Begin with the line containing "abbrev Byte := BitVec 8" and end with the last line of the data below; return those lines exactly, and only those.

[Recorded data]
[Start of Attachment]

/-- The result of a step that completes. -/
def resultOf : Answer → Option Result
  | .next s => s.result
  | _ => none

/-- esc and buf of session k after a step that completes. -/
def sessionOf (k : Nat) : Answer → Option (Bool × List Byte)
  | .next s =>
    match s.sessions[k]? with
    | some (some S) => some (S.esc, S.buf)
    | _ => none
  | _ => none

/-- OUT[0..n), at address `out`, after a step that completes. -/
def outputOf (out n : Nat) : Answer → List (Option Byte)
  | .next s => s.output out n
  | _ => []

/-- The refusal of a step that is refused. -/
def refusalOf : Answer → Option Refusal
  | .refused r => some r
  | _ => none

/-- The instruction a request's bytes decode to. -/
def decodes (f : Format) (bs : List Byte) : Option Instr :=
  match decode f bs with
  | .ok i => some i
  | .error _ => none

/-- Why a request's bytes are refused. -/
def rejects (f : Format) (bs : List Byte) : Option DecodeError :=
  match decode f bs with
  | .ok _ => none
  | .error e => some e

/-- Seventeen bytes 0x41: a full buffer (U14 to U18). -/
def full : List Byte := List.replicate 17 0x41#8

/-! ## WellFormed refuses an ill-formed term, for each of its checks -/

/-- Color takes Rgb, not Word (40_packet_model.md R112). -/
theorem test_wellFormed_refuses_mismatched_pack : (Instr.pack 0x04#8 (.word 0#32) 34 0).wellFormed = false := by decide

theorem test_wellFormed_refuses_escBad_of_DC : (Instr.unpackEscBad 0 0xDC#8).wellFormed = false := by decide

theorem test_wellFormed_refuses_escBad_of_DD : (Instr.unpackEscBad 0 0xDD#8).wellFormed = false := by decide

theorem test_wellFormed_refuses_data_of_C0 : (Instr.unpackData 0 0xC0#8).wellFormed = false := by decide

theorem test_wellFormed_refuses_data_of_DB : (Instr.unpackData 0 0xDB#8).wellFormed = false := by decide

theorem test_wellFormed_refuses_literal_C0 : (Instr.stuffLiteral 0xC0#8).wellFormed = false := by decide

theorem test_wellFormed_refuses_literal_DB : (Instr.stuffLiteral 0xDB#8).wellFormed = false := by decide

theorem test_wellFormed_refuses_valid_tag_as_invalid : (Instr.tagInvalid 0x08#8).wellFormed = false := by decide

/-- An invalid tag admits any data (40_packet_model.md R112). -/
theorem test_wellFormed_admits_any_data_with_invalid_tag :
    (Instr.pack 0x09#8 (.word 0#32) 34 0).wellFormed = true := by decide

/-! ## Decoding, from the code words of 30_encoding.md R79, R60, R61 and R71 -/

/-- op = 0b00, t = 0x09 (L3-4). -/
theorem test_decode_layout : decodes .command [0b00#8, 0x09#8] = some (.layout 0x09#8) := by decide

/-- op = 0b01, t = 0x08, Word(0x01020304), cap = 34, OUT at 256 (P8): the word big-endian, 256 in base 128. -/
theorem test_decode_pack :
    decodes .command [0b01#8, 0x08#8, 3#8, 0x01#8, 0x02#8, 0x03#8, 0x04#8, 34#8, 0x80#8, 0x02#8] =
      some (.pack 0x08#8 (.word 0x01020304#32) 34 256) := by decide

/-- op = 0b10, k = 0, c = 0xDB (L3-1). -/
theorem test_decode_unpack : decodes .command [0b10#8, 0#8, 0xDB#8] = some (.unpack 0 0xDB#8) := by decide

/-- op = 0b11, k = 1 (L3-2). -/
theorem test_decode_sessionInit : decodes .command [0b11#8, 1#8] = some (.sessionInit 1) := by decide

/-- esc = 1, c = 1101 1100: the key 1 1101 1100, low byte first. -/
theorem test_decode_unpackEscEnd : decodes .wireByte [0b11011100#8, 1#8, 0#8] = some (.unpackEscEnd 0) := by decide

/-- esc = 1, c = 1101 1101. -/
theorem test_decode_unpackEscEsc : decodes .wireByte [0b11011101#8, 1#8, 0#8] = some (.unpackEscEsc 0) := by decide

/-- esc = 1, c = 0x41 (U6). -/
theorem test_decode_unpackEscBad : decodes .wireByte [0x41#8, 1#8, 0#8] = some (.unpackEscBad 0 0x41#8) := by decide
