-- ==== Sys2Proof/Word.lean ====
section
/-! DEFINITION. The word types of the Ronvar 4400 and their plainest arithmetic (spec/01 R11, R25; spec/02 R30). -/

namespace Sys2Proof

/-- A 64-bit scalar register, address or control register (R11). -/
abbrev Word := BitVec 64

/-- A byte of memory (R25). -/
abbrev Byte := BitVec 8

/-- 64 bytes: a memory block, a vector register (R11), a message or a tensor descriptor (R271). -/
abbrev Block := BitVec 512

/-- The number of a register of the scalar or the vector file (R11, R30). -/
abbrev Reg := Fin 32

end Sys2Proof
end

[End of Attachment]

→ Response to the task
abbrev Byte := BitVec 8

/-- 64 bytes: a memory block, a vector register (R11), a message or a tensor descriptor (R271). -/
abbrev Block := BitVec 512

/-- The number of a register of the scalar or the vector file (R11, R30). -/
abbrev Reg := Fin 32

end Sys2Proof
end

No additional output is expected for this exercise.